They are one of the best for training lateral core stability, a quality that many people are lacking in (especially on their right side).

Side planks can also be modified to help people suffering from back pain. When I hurt my back about a year and a half ago I must have done 3000 side plank holds.

I happened to be reading one of Stuart McGill’s books at the time which was convenient. In his book, he recommends the side plank, partial curl up, and birddog as a starting point to rebuild core stability.

Once I got better at activating the lateral core muscles, the back pain seemed to go away.

The only issue with side planks is that they get butchered since they are an “easy” exercise to perform.

Training with side planks suggests that we want to improve core stability. In order for that to happen, we must be in neutral and avoiding any flexion/extension of the spine.

Unfortunately, most people to not get into a good position for the side plank and then dismiss the exercise since they can hold it forever.

Fix the position and by 7 seconds of holding they are going to be in trouble.

Mistakes for side planks are as follows.

  1. Incomplete Hip Extension

The first mistake is that people do not bring their hips all the way forward. This is a compensation to make the exercise easier.


A good side plank should have knees, hips, and shoulders all in one line. Most people will need to push their hips forward when performing side planks.

  1. The Hips are too high

Another compensation pattern is to bring the hips higher towards the ceiling. This makes a lateral arch in the spine.

Arches have been used for a number of years in construction/engineering etc. to help support weight.

side plank hips high

We do not want arches in the side plank. An arch means that we are relying on the passive structures (bones, ligaments, tendons) of the spine and not the muscles that we are targeting.

The side of the leg should be right in line with the side of the torso to avoid bringing the hips too high. Lowering the hips down will target the muscles much harder and not allow us to hold the side plank for days.

  1. Crunching on the way down

The point of the side plank is to train stability. When we go to the floor after holding a side plank, we must not compromise that stability.

Most people will just drop their hips to the floor which creates lateral flexion in the spine. This is counterproductive to stability.

side plank crunch bottom

Instead of dropping the hips arbitrarily we can hinge the hips back and forth to get in and out of the correct position.

  1. Choosing a variation that is too hard

Most people are going to jump right into a side plank from the feet.

This is probably going to be too difficult for most people to perform perfectly. The easiest variation is from the knees and this should be the starting point for most.

side plank knees

Start with the basics and progress as the exercise becomes easier.

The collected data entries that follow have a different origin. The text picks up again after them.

/-- The quotient in units of the last place, and what remains. -/
theorem Fmt.round_place {num den : Nat} (exp : Int) (hnum : num ≠ 0) (hden : 0 < den) :
    ∃ (u : Int) (q r d : Nat), f.Placed u q ∧ r < d ∧ (num : ℚ) / den * 2 ^ exp = ((q : ℚ) + r / d) * 2 ^ u ∧
      f.round rm neg num den exp =
        f.withSign neg (f.cap rm neg (f.place u (if roundsUp rm neg q r d then q + 1 else q))) := by
  obtain ⟨hlo, hhi⟩ := logFloor_bounds hnum hden
  obtain ⟨u, hu⟩ : ∃ u, max (logFloor num den + exp - f.m) f.minExp = u := ⟨_, rfl⟩
  obtain ⟨n, hn⟩ : ∃ n, num * 2 ^ (exp - u).toNat = n := ⟨_, rfl⟩
  obtain ⟨d, hd⟩ : ∃ d, den * 2 ^ (u - exp).toNat = d := ⟨_, rfl⟩
  have hd0 : 0 < d := hd ▸ Nat.mul_pos hden (Nat.two_pow_pos _)
  have hdq : (0 : ℚ) < d := by exact_mod_cast hd0
  have hquot : (n : ℚ) / d = (num : ℚ) / den * 2 ^ (exp - u) := by
    have hden' : (den : ℚ) ≠ 0 := by exact_mod_cast hden.ne'
    rw [← hn, ← hd]
    push_cast
    rw [two_pow_toNat, neg_sub]
    field_simp
  have hdm : (n : ℚ) = d * (n / d : Nat) + (n % d : Nat) := by exact_mod_cast (Nat.div_add_mod n d).symm
  have hplaced : f.Placed u (n / d) := by
    refine ⟨by omega, (Nat.div_lt_iff_lt_mul hd0).2 ?_, fun hlt => ?_⟩
    · have htop : (n : ℚ) / d < 2 ^ ((f.m + 1 : Nat) : Int) := by
        calc (n : ℚ) / d < 2 ^ (logFloor num den + 1) * 2 ^ (exp - u) := by
              rw [hquot]; exact mul_lt_mul_of_pos_right hhi (by positivity)
          _ = 2 ^ (logFloor num den + 1 + (exp - u)) := (zpow_add₀ two_ne_zero _ _).symm
          _ ≤ _ := zpow_le_zpow_right₀ one_le_two (by omega)
      rw [zpow_natCast, div_lt_iff₀ hdq] at htop
      exact_mod_cast htop
    · by_contra hne
      have hfull : (2 : ℚ) ^ (f.m : Int) ≤ n / d := by
        rw [hquot, show (f.m : Int) = logFloor num den + (exp - u) by omega, zpow_add₀ two_ne_zero]
        exact mul_le_mul_of_nonneg_right hlo (by positivity)
      rw [zpow_natCast, le_div_iff₀ hdq] at hfull
      exact absurd ((Nat.le_div_iff_mul_le hd0).2 (by exact_mod_cast hfull)) (Nat.not_le.2 hlt)
  refine ⟨u, n / d, n % d, d, hplaced, Nat.mod_lt _ hd0, ?_, ?_⟩
  · have hx : (num : ℚ) / den * 2 ^ exp = (n : ℚ) / d * 2 ^ u := by
      rw [hquot, mul_assoc, ← zpow_add₀ two_ne_zero, sub_add_cancel]
    rw [hx, hdm]
    field_simp
  · rw [Fmt.round, if_neg hnum]
    simp only [hu, hn, hd]
    rfl

/-! The two magnitudes that an exact one lies between. -/

/-- `x` lies `r` parts in `d` of the way from magnitude `lo` to the next. -/
structure Fmt.Between (f : Fmt) (x : ℚ) (lo r d : Nat) : Prop where
  lt : r < d
  eq : x = f.mag lo + (r : ℚ) / d * (f.mag (lo + 1) - f.mag lo)

theorem roundsUp_parity {q lo : Nat} (h : q % 2 = lo % 2) (r d : Nat) :
    roundsUp rm neg q r d = roundsUp rm neg lo r d := by
  cases rm <;> simp [roundsUp, h]

theorem Fmt.place_parity (hm : 1 ≤ f.m) (u : Int) (q : Nat) : f.place u q % 2 = q % 2 := by
  obtain ⟨k, hk⟩ : ∃ k, f.m = k + 1 := ⟨f.m - 1, by omega⟩
  unfold Fmt.place
  split
  · rfl
  · rw [hk, Nat.pow_succ, ← Nat.mul_assoc, Nat.mul_add_mod_self_right]
    rw [hk, Nat.pow_succ] at *
    omega

theorem Fmt.infBits_pos (he : 1 ≤ f.e) : 0 < f.infBits :=
  Nat.mul_pos (Nat.sub_pos_of_lt (Nat.one_lt_two_pow (by omega))) (Nat.two_pow_pos _)

/-- Rounding takes one of the two magnitudes around, or overflows (42_float R403). -/
theorem Fmt.round_between (hm : 1 ≤ f.m) (he : 1 ≤ f.e) (num : Nat) {den : Nat} (hden : 0 < den) (exp : Int) :
    ∃ lo r d, f.Between ((num : ℚ) / den * 2 ^ exp) lo r d ∧ f.round rm neg num den exp =
      f.withSign neg (f.cap rm neg (if roundsUp rm neg lo r d then lo + 1 else lo)) := by
  by_cases hnum : num = 0
  · refine ⟨0, 0, 1, ⟨Nat.one_pos, by simp [hnum, Fmt.mag]⟩, ?_⟩
    have hinf := Fmt.infBits_pos he
    have hup : roundsUp rm neg 0 0 1 = false := by cases rm <;> simp [roundsUp]
    rw [Fmt.round, if_pos hnum, hup, if_neg Bool.false_ne_true, Fmt.cap, if_neg (by omega)]
  · obtain ⟨u, q, r, d, hplaced, hr, hx, hround⟩ := Fmt.round_place (rm := rm) (neg := neg) exp hnum hden
    refine ⟨f.place u q, r, d, ⟨hr, ?_⟩, ?_⟩
    · rw [hx, Fmt.mag_place hplaced, Fmt.mag_place_succ hplaced]
      ring
    · rw [hround, apply_ite (f.place u), Fmt.place_succ hplaced, roundsUp_parity (Fmt.place_parity hm u q)]

namespace Fmt.Between

variable {lo r d : Nat}

theorem step_pos (f : Fmt) (lo : Nat) : 0 < f.mag (lo + 1) - f.mag lo :=
  sub_pos.2 (f.mag_strictMono (Nat.lt_succ_self lo))

theorem part (h : f.Between x lo r d) : (0 : ℚ) ≤ r / d ∧ (r : ℚ) / d < 1 := by
  have hd : (0 : ℚ) < d := by exact_mod_cast Nat.zero_lt_of_lt h.lt
  exact ⟨by positivity, (div_lt_one hd).2 (by exact_mod_cast h.lt)⟩
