-- ==== Sys2Proof/Syntax.lean ====
section
/-!
DEFINITION. The instructions: the frame forms of spec/opcode_table.json, one constructor a row (30_encoding.md R61, R74).
An instruction of this hardware is a frame that arrives from `RX_ADDR`; the row is chosen by `data[0]`, the operands are
the bits of `data[0]` the row leaves free and `tail`, the bytes after `data[0]`. The rejected rows are instructions too:
their meaning is the error the spec names (log entry 7). The port events have no encoding (R75) and stand in Machine/Ports.lean.
-/

namespace Sys2Proof

/-- A frame form of the opcode table with its operands. -/
inductive Instr where
  /-- Single Frame, `0000llll`: `dl` is `SF_DL` (R62, R81). -/
  | sf (dl : Nibble) (tail : List Byte)
  /-- First Frame, `0001hhhh`: `hi` is `FF_DL[11:8]`; `tail` begins with `FF_DL[7:0]` (R63, R82). -/
  | ff (hi : Nibble) (tail : List Byte)
  /-- Consecutive Frame, `0010ssss`: `sn` is `SN`, `tail` the payload bytes (R64, R83). -/
  | cf (sn : Nibble) (tail : List Byte)
  /-- Flow Control ContinueToSend, `00110000`: `tail` begins with `BS`, `STmin` (R65, R84). -/
  | fcCts (tail : List Byte)
  /-- Flow Control Wait, `00110001` (R65, R84). -/
  | fcWait (tail : List Byte)
  /-- Flow Control Overflow, `00110010` (R65, R84). -/
  | fcOvflw (tail : List Byte)
  /-- Flow Control with the unrecognized status 3, `00110011` (R84). -/
  | fcRsvd3 (tail : List Byte)
  /-- Flow Control with an unrecognized status 4 to 7, `001101xx` (R84). -/
  | fcRsvd47 (low : BitVec 2) (tail : List Byte)
  /-- Flow Control with an unrecognized status 8 to 15, `00111xxx` (R84). -/
  | fcRsvd815 (low : BitVec 3) (tail : List Byte)
  /-- Unsupported frame type 4 to 7, `01xxxxxx` (R85). -/
  | unsup47 (low : BitVec 6) (tail : List Byte)
  /-- Unsupported frame type 8 to 15, `1xxxxxxx` (R85). -/
  | unsup815 (low : BitVec 7) (tail : List Byte)
  deriving DecidableEq, Repr

/-- The bytes of the frame after `data[0]`. -/
def Instr.tail : Instr → List Byte
  | .sf _ t | .ff _ t | .cf _ t | .fcCts t | .fcWait t | .fcOvflw t | .fcRsvd3 t
  | .fcRsvd47 _ t | .fcRsvd815 _ t | .unsup47 _ t | .unsup815 _ t => t

end Sys2Proof
end

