-- ==== Sys2Proof/Machine/State.lean ====
section
/-!
DEFINITION. The state: the two halves of 10_state.md R10, the configuration (R25, R26), and the model's own port fields
(log entries 1, 3, 5, 6). Lengths, offsets and tick counts are natural numbers whose widths are an invariant (log entry 9).
-/

namespace Sys2Proof.Machine

/-- `tx_state`, R11. -/
inductive TxState where
  /-- `TX_IDLE`: no send in flight. -/
  | idle
  /-- `TX_WAIT_FC`: waiting for a Flow Control frame. -/
  | waitFc
  /-- `TX_SEND_CF`: emitting Consecutive Frames, one per due tick. -/
  | sendCf
  deriving DecidableEq, Repr

/-- `rx_state`, R12. -/
inductive RxState where
  /-- `RX_IDLE`. -/
  | idle
  /-- `RX_AWAIT_CF`: a reception is in progress. -/
  | awaitCf
  deriving DecidableEq, Repr

/-- The transmit half, owned by the Segmenter (R10). -/
structure TxHalf where
  /-- `tx_state`. -/
  state : TxState
  /-- `tx_buf`: the payload being sent (R23). -/
  buf : List Byte
  /-- `tx_len`: its length (R15). -/
  len : Nat
  /-- `tx_off`: how many of its bytes the link has accepted (R15). -/
  off : Nat
  /-- `tx_sn`: the sequence number of the next Consecutive Frame (R13). -/
  sn : Nibble
  /-- `tx_bs`: the block size of the last ContinueToSend, 0 unlimited (R17). -/
  bs : Nat
  /-- `tx_bs_rem`: Consecutive Frames still allowed in the block (R17). -/
  bsRem : Nat
  /-- `tx_st`: the separation time in ticks (R18). -/
  st : Nat
  /-- `tx_gap`: ticks before the next Consecutive Frame may go out (R18). -/
  gap : Nat
  /-- `tx_tmr`: ticks left of the wait for Flow Control (R19). -/
  tmr : Nat
  /-- `tx_total`: ticks left of the overall transfer timeout (R20). -/
  total : Nat
  deriving DecidableEq, Repr

/-- The receive half, owned by the Reassembler (R10). -/
structure RxHalf where
  /-- `rx_state`. -/
  state : RxState
  /-- `rx_buf`: the Transfer Buffer; its fill count is its length (R24). -/
  buf : List Byte
  /-- `rx_len`: the length the First Frame declared (R16). -/
  len : Nat
  /-- `rx_sn`: the sequence number expected next (R14). -/
  sn : Nibble
  /-- `rx_tmr`: ticks left of the wait for a Consecutive Frame (R21). -/
  tmr : Nat
  /-- `rx_bs_rem`: Consecutive Frames before the next Flow Control is due (R22). -/
  bsRem : Nat
  deriving DecidableEq, Repr

/-- The machine. -/
structure State where
  /-- `cfg`; no rule writes it (R26). -/
  cfg : Config
  tx : TxHalf
  rx : RxHalf
  /-- The model's own: the events still to be offered, next first (log entry 3). -/
  input : List Stimulus
  /-- The model's own: `link_ok` of the step being taken (log entry 5). -/
  linkOk : Bool
  /-- The model's own: every output action so far, oldest first (log entry 6). -/
  out : List Action
  deriving DecidableEq, Repr

/-- The engine never stops with a fault: its step is total (R141), it never halts (R150), and each of its errors is a
next state (R169). No constructor, so nothing raises one; safe (log entry 16). -/
inductive Fault where
  deriving DecidableEq, Repr

/-- Why the model has no behaviour. -/
inductive Refusal where
  /-- An instruction without a meaning; raised by no arm of `exec`. Safe. -/
  | notModelled (mnemonic : String)
  /-- `cfg` is outside its legal ranges: "the model refuses it" (R25, U20). Raised by every step. Safe. -/
  | illegalConfig
  /-- A `SEND` payload of more than 4095 bytes cannot be presented (D5, U19). Raised by the step that is offered it. Safe. -/
  | payloadTooLong
  /-- A `LINK_RX` frame of more than `CAP` bytes cannot be presented (D34, U19). Raised by the step that is offered it. Safe. -/
  | frameTooLong
  /-- A formatter called outside its precondition "has no value: a model makes it partial or gives it a refusal result"
  (40_codec.md section 2). Raised by `SEND` and `TICK`, in states no run reaches only (log entry 15). Safe. -/
  | formatterPrecondition
  deriving DecidableEq, Repr

/-- What a meaning answers. -/
abbrev Result := Host.Outcome State Fault Refusal

/-- The transmit half at its reset values (R32), which every end of a send restores (R170). -/
def TxHalf.reset : TxHalf where
  state := .idle
  buf := []
  len := 0
  off := 0
  sn := 0#4
  bs := 0
  bsRem := 0
  st := 0
  gap := 0
  tmr := 0
  total := 0

/-- The receive half at its reset values (R32), which every end of a reception restores (R171). -/
def RxHalf.reset : RxHalf where
  state := .idle
  buf := []
  len := 0
  sn := 0#4
  tmr := 0
  bsRem := 0

/-- The engine at power-up, "the state after `RESET`" (R191), in a given configuration, with nothing offered yet. -/
def State.powerUp (cfg : Config) : State where
  cfg := cfg
  tx := .reset
  rx := .reset
  input := []
  linkOk := true
  out := []

/-- The machine right after reset (R32) with this hardware's configuration (R5, log entry 2). -/
def State.reset : State := .powerUp .hardware

end Sys2Proof.Machine
end

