-- ==== Sys2Proof/Certificates/Slice0/Obligations.lean ====
section
/-!
DEFINITION. The statements for the provers. Each docstring names the rule of spec/ it formalises.
-/

open Sys2Proof Sys2Proof.Machine

/-! ## The codec -/

/-- R61 to R65, R74: words written out from the layouts of 30_encoding.md decode to the forms they stand for.
The numbers of the Flow Control rows are PRESUMED (log entry 11).That a rejected row is an instruction is the model's
choice (log entry 7). -/
def Obligations.WrittenOutFramesDecodeToTheirForms : Prop :=
  decodeFrame 8 [0x02#8, 0x11#8, 0x22#8] = .ok (.sf 2#4 [0x11#8, 0x22#8]) ∧
  decodeFrame 8 [0x1A#8, 0xBC#8, 0x00#8] = .ok (.ff 0xA#4 [0xBC#8, 0x00#8]) ∧
  decodeFrame 8 [0x2F#8, 0x09#8] = .ok (.cf 15#4 [0x09#8]) ∧
  decodeFrame 8 [0x30#8, 0x08#8, 0xF5#8] = .ok (.fcCts [0x08#8, 0xF5#8]) ∧
  decodeFrame 8 [0x31#8, 0x00#8, 0x00#8] = .ok (.fcWait [0x00#8, 0x00#8]) ∧
  decodeFrame 8 [0x32#8, 0x00#8, 0x00#8] = .ok (.fcOvflw [0x00#8, 0x00#8]) ∧
  decodeFrame 8 [0x33#8] = .ok (.fcRsvd3 []) ∧
  decodeFrame 8 [0x36#8] = .ok (.fcRsvd47 2#2 []) ∧
  decodeFrame 8 [0x3D#8] = .ok (.fcRsvd815 5#3 []) ∧
  decodeFrame 8 [0x45#8, 0x00#8] = .ok (.unsup47 5#6 [0x00#8]) ∧
  decodeFrame 8 [0xFF#8] = .ok (.unsup815 127#7 [])

/-- 30_encoding.md section 6 (R74): every value of `data[0]` matches exactly one row of the opcode table, and the decoder
picks that row.
The rows 0x30 to 0x32 are PRESUMED (log entry 11).That a rejected row is an instruction is the model's
choice (log entry 7). -/
def Obligations.EveryFirstByteHasOneRowAndTheDecoderPicksIt : Prop :=
  ∀ (b : Byte) (tail : List Byte),
    rowOf (decodeForm b tail) ∈ opcodeTable ∧ ∀ r ∈ opcodeTable, r.matches b = true ↔ r = rowOf (decodeForm b tail)

/-- 30_encoding.md section 6: decoding the bytes of any instruction that fits a frame gives it back, every operand at every
value. An instruction being a row with its whole tail, the rejected rows among them, is the model's choice (log entry 7). -/
def Obligations.DecodingAnEncodedInstructionGivesItBack : Prop :=
  ∀ (cap : Nat) (i : Instr), i.WellFormed cap → decodeFrame cap (encode i) = .ok i

/-- 30_encoding.md section 6: whatever the decoder of instructions accepts is the encoding of the instruction it answers. This
is about `decodeFrame`, which keeps the whole tail and takes rejected rows as instructions, the model's choice (log entry
7). Of `decode` R91 says it only for frames without ignored trailing bytes: `decode` is not injective on padded frames. -/
def Obligations.EncodingADecodedFrameGivesItBack : Prop :=
  ∀ (cap : Nat) (d : List Byte) (i : Instr), decodeFrame cap d = .ok i → encode i = d ∧ i.WellFormed cap

/-- R80 to R85: `decode` in terms of the numbers in the bytes.
Rests on the spec's own decisions D10, D11, D12 (log entry 12). The status numbers are PRESUMED (log entry 11). -/
def Obligations.DecodeVerdictsFollowTheFrameTables : Prop :=
  ∀ (cap : Nat), codecDecode cap [] = .err .malformedFrame ∧
  ∀ (b : Byte) (tail : List Byte),
    (b.toNat / 16 = 0 → tail.length < b.toNat % 16 → codecDecode cap (b :: tail) = .err .malformedFrame) ∧
    (b.toNat / 16 = 0 → b.toNat % 16 ≤ tail.length → codecDecode cap (b :: tail) = .sf (tail.take (b.toNat % 16))) ∧
    (b.toNat / 16 = 1 → tail = [] → codecDecode cap (b :: tail) = .err .malformedFrame) ∧
    (b.toNat / 16 = 1 → ∀ b1 chunk, tail = b1 :: chunk → b.toNat % 16 * 256 + b1.toNat ≤ cap - 2 →
      codecDecode cap (b :: tail) = .err .malformedFrame) ∧
    (b.toNat / 16 = 1 → ∀ b1 chunk, tail = b1 :: chunk → cap - 2 < b.toNat % 16 * 256 + b1.toNat →
      codecDecode cap (b :: tail) = .ff (b.toNat % 16 * 256 + b1.toNat) chunk) ∧
    (b.toNat / 16 = 2 → codecDecode cap (b :: tail) = .cf (BitVec.ofNat 4 (b.toNat % 16)) tail) ∧
    (b.toNat / 16 = 3 → tail.length < 2 → codecDecode cap (b :: tail) = .err .malformedFrame) ∧
    (b.toNat / 16 = 3 → 2 < b.toNat % 16 → codecDecode cap (b :: tail) = .err .malformedFrame) ∧
    (b.toNat / 16 = 3 → ∀ bs st pad, tail = bs :: st :: pad →
      (b.toNat % 16 = 0 → codecDecode cap (b :: tail) = .fc .cts bs st) ∧
      (b.toNat % 16 = 1 → codecDecode cap (b :: tail) = .fc .wait bs st) ∧
      (b.toNat % 16 = 2 → codecDecode cap (b :: tail) = .fc .ovflw bs st)) ∧
    (4 ≤ b.toNat / 16 → codecDecode cap (b :: tail) = .err .unsupportedFrameType)

/-- R86 to R89: the formatters' bytes as numbers inside their preconditions, and no value outside them.
The status numbers of enc_FC are PRESUMED (log entry 11). -/
def Obligations.FormattersWriteTheFrameTables : Prop :=
  (∀ (cap : Nat) (p : List Byte), cap ≤ 16 →
    (p.length ≤ cap - 1 → ∃ b, encSF cap p = some (b :: p) ∧ b.toNat = p.length) ∧
    (cap - 1 < p.length → encSF cap p = none)) ∧
  (∀ (cap len : Nat) (c : List Byte),
    (cap - 2 < len → len ≤ 4095 → c.length = cap - 2 →
      ∃ b0 b1, encFF cap len c = some (b0 :: b1 :: c) ∧ b0.toNat = 16 + len / 256 ∧ b1.toNat = len % 256) ∧
    (len ≤ cap - 2 ∨ 4095 < len ∨ c.length ≠ cap - 2 → encFF cap len c = none)) ∧
  (∀ (cap : Nat) (sn : Nibble) (p : List Byte),
    (1 ≤ p.length → p.length ≤ cap - 1 → ∃ b, encCF cap sn p = some (b :: p) ∧ b.toNat = 32 + sn.toNat) ∧
    (p.length = 0 ∨ cap - 1 < p.length → encCF cap sn p = none)) ∧
  (∀ (bs st : Byte), encFC .cts bs st = [0x30#8, bs, st] ∧ encFC .wait bs st = [0x31#8, bs, st] ∧
    encFC .ovflw bs st = [0x32#8, bs, st])

/-- 40_codec.md section 4 (R91): the four round trips through the codec, for a legal `CAP`.
The round trip is the spec's own inference (R91, log entry 12). -/
def Obligations.DecodeInvertsTheFormatters : Prop :=
  ∀ (cap : Nat), 3 ≤ cap → cap ≤ 16 →
    (∀ p d, encSF cap p = some d → codecDecode cap d = .sf p) ∧
    (∀ len c d, encFF cap len c = some d → codecDecode cap d = .ff len c) ∧
    (∀ sn p d, encCF cap sn p = some d → codecDecode cap d = .cf sn p) ∧
    (∀ fs bs st, codecDecode cap (encFC fs bs st) = .fc fs bs st)

/-- R90: `st_ticks`, with its range of 11 bits.
Rests on the spec's own decision D9 (log entry 12). -/
def Obligations.SeparationBytesConvertToTicks : Prop :=
  ∀ (b : Byte),
    (b.toNat ≤ 0x7F → stTicks b = b.toNat * 10) ∧
    (0xF1 ≤ b.toNat → b.toNat ≤ 0xF9 → stTicks b = b.toNat - 0xF0) ∧
    (0x80 ≤ b.toNat → b.toNat ≤ 0xF0 → stTicks b = 1270) ∧
    (0xFA ≤ b.toNat → stTicks b = 1270)

/-- R42: the capped append keeps the first `min(len(p), rx_len - len(rx_buf))` bytes of `p` in order, changes no other
register, leaves every byte already held in place, and never exceeds the declared length. -/
def Obligations.CappedAppendKeepsWithinTheDeclaredLength : Prop :=
  ∀ (r : RxHalf) (p : List Byte),
    bufAppendCapped r p = { r with buf := r.buf ++ p.take (min p.length (r.len - r.buf.length)) } ∧
    (∀ i, i < r.buf.length → (bufAppendCapped r p).buf[i]? = r.buf[i]?) ∧
    (r.buf.length ≤ r.len → (bufAppendCapped r p).buf.length ≤ r.len)

/-! ## Fetching and routing -/

/-- 43_session.md R142, R148: when the bytes of the frame offered next from `RX_ADDR` decode to an instruction, the step
is `exec` of it on the state with that one event taken.
Events and their link answers standing in State is the model's choice (log entries 3 and 5). -/
def Obligations.StepRunsTheDecodedInstruction : Prop :=
  ∀ (s : State) (d : List Byte) (ok : Bool) (rest : List Stimulus) (i : Instr),
    s.cfg.Legal → s.input = ⟨.linkRx s.cfg.rxAddr d, ok⟩ :: rest → decodeFrame s.cfg.cap d = .ok i →
    step s = exec i { s with input := rest, linkOk := ok }

/-- The model's own (log entries 3 and 17): the word placed by `withFetchWord` is the next instruction, the one
`decodeTableWord` reads, on a machine with this hardware's `CAP`. -/
def Obligations.PlacedWordIsTheNextInstruction : Prop :=
  ∀ (s : State) (nbits w : Nat) (i : Instr),
    s.cfg.Legal → s.cfg.cap = 8 → decodeTableWord nbits w = some i →
    step (s.withFetchWord nbits w) = exec i { s with linkOk := true }

/-- 43_session.md section 2 (R142): an arriving frame changes nothing unless it comes from `RX_ADDR`; then `decode`'s
verdict is handed to one half. It holds of the empty frame too.
Rests on the spec's own decisions D13, D10 (log entry 12). -/
def Obligations.ArrivingFramesAreRoutedByDecodeVerdict : Prop :=
  ∀ (s : State) (a : Addr) (d : List Byte) (ok : Bool) (rest : List Stimulus),
    s.cfg.Legal → s.input = ⟨.linkRx a d, ok⟩ :: rest → d.length ≤ s.cfg.cap →
    step s = .next (if a = s.cfg.rxAddr then deliver (codecDecode s.cfg.cap d) { s with input := rest, linkOk := ok }
      else { s with input := rest, linkOk := ok })

/-- 43_session.md section 2 with 40_codec.md section 1: every frame form completes, in every state, with what the router does with
`decode`'s verdict on its bytes.
Rests on the spec's own decision D13 (log entry 12). That a rejected row is an instruction is the model's choice (log entry 7). -/
def Obligations.EveryFormCompletesByItsDecodeVerdict : Prop :=
  ∀ (i : Instr) (s : State), exec i s = .next (deliver (codecDecode s.cfg.cap (encode i)) s)

/-- R116: the Segmenter is shown no frame but a well-formed Flow Control frame from `RX_ADDR` in `TX_WAIT_FC`; any other
frame completes its step with the transmit half as it was.
Rests on the spec's own decision D13 (log entry 12). -/
def Obligations.OtherFramesNeverChangeTheTransmitHalf : Prop :=
  ∀ (s : State) (a : Addr) (d : List Byte) (ok : Bool) (rest : List Stimulus),
    s.cfg.Legal → s.input = ⟨.linkRx a d, ok⟩ :: rest → d.length ≤ s.cfg.cap →
    ¬ (a = s.cfg.rxAddr ∧ s.tx.state = .waitFc ∧ ∃ fs bs st, codecDecode s.cfg.cap d = .fc fs bs st) →
    ∃ t, step s = .next t ∧ t.tx = s.tx

/-- 10_state.md R25 and 93_implementation_defined.md U19, U20: what the ports and the configuration exclude is refused by name.
The spec says the model refuses these (U19, U20); where the test stands is the model's choice (log entry 14). -/
def Obligations.ExcludedInputsAreRefusedByName : Prop :=
  (∀ s : State, ¬ s.cfg.Legal → step s = .refused .illegalConfig) ∧
  (∀ (s : State) (p : List Byte) (ok : Bool) (rest : List Stimulus), s.cfg.Legal → s.input = ⟨.send p, ok⟩ :: rest →
    4095 < p.length → step s = .refused .payloadTooLong) ∧
  (∀ (s : State) (a : Addr) (d : List Byte) (ok : Bool) (rest : List Stimulus), s.cfg.Legal →
    s.input = ⟨.linkRx a d, ok⟩ :: rest → s.cfg.cap < d.length → step s = .refused .frameTooLong)

/-! ## Frames at the Reassembler -/

/-- R121: a Single Frame in `RX_IDLE` delivers its payload, the empty one included, and changes no register. -/
def Obligations.SingleFrameDeliversItsPayloadWhenIdle : Prop :=
  ∀ (s : State) (dl : Nibble) (tail : List Byte), dl.toNat ≤ tail.length → s.rx.state = .idle →
    exec (.sf dl tail) s = .next { s with out := s.out ++ [.rxPayload (tail.take dl.toNat)] }

/-- R122: a First Frame that fits starts a reception and is answered with ContinueToSend; a refusing link leaves the half
as it was. Without the handshake the reception starts in silence.
Rests on the spec's own decisions D16, D19, D28 (log entry 12). The status byte of Flow Control is PRESUMED (log entry 11). -/
def Obligations.FirstFrameStartsAReception : Prop :=
  ∀ (s : State) (hi : Nibble) (b1 : Byte) (chunk : List Byte) (len : Nat),
    len = hi.toNat * 256 + b1.toNat → (Instr.ff hi (b1 :: chunk)).WellFormed s.cfg.cap → s.cfg.cap - 2 < len →
    len ≤ s.cfg.rxBufCap → s.rx.state = .idle →
    (s.cfg.fcEn = true → s.linkOk = true →
      exec (.ff hi (b1 :: chunk)) s = .next { s with
        rx := { state := .awaitCf, buf := chunk, len := len, sn := 1#4, tmr := s.cfg.nCrTicks, bsRem := s.cfg.rxBs.toNat }
        out := s.out ++ [.linkTx s.cfg.txAddr [0x30#8, s.cfg.rxBs, s.cfg.rxStmin]] }) ∧
    (s.cfg.fcEn = true → s.linkOk = false →
      exec (.ff hi (b1 :: chunk)) s = .next { s with
        out := s.out ++ [.linkTx s.cfg.txAddr [0x30#8, s.cfg.rxBs, s.cfg.rxStmin], .rxError .linkError] }) ∧
    (s.cfg.fcEn = false →
      exec (.ff hi (b1 :: chunk)) s = .next { s with
        rx := { state := .awaitCf, buf := chunk, len := len, sn := 1#4, tmr := s.cfg.nCrTicks, bsRem := s.cfg.rxBs.toNat } })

Last but not least I want to change the way that we think of sets, reps, etc. Traditionally side planks have been done for time. 30 seconds or 1 minute have been common holds.

Instead of long holds, we can perform short holds and repeated reps. For example, 7 second hold, 3 second rest, and repeat 5 times on each side.

The short interval allows better technique since the hold is much shorter. When the hold is longer, we must find compensation patterns to maintain position.

Try the shorter work time and repeat the reps to better train muscular endurance.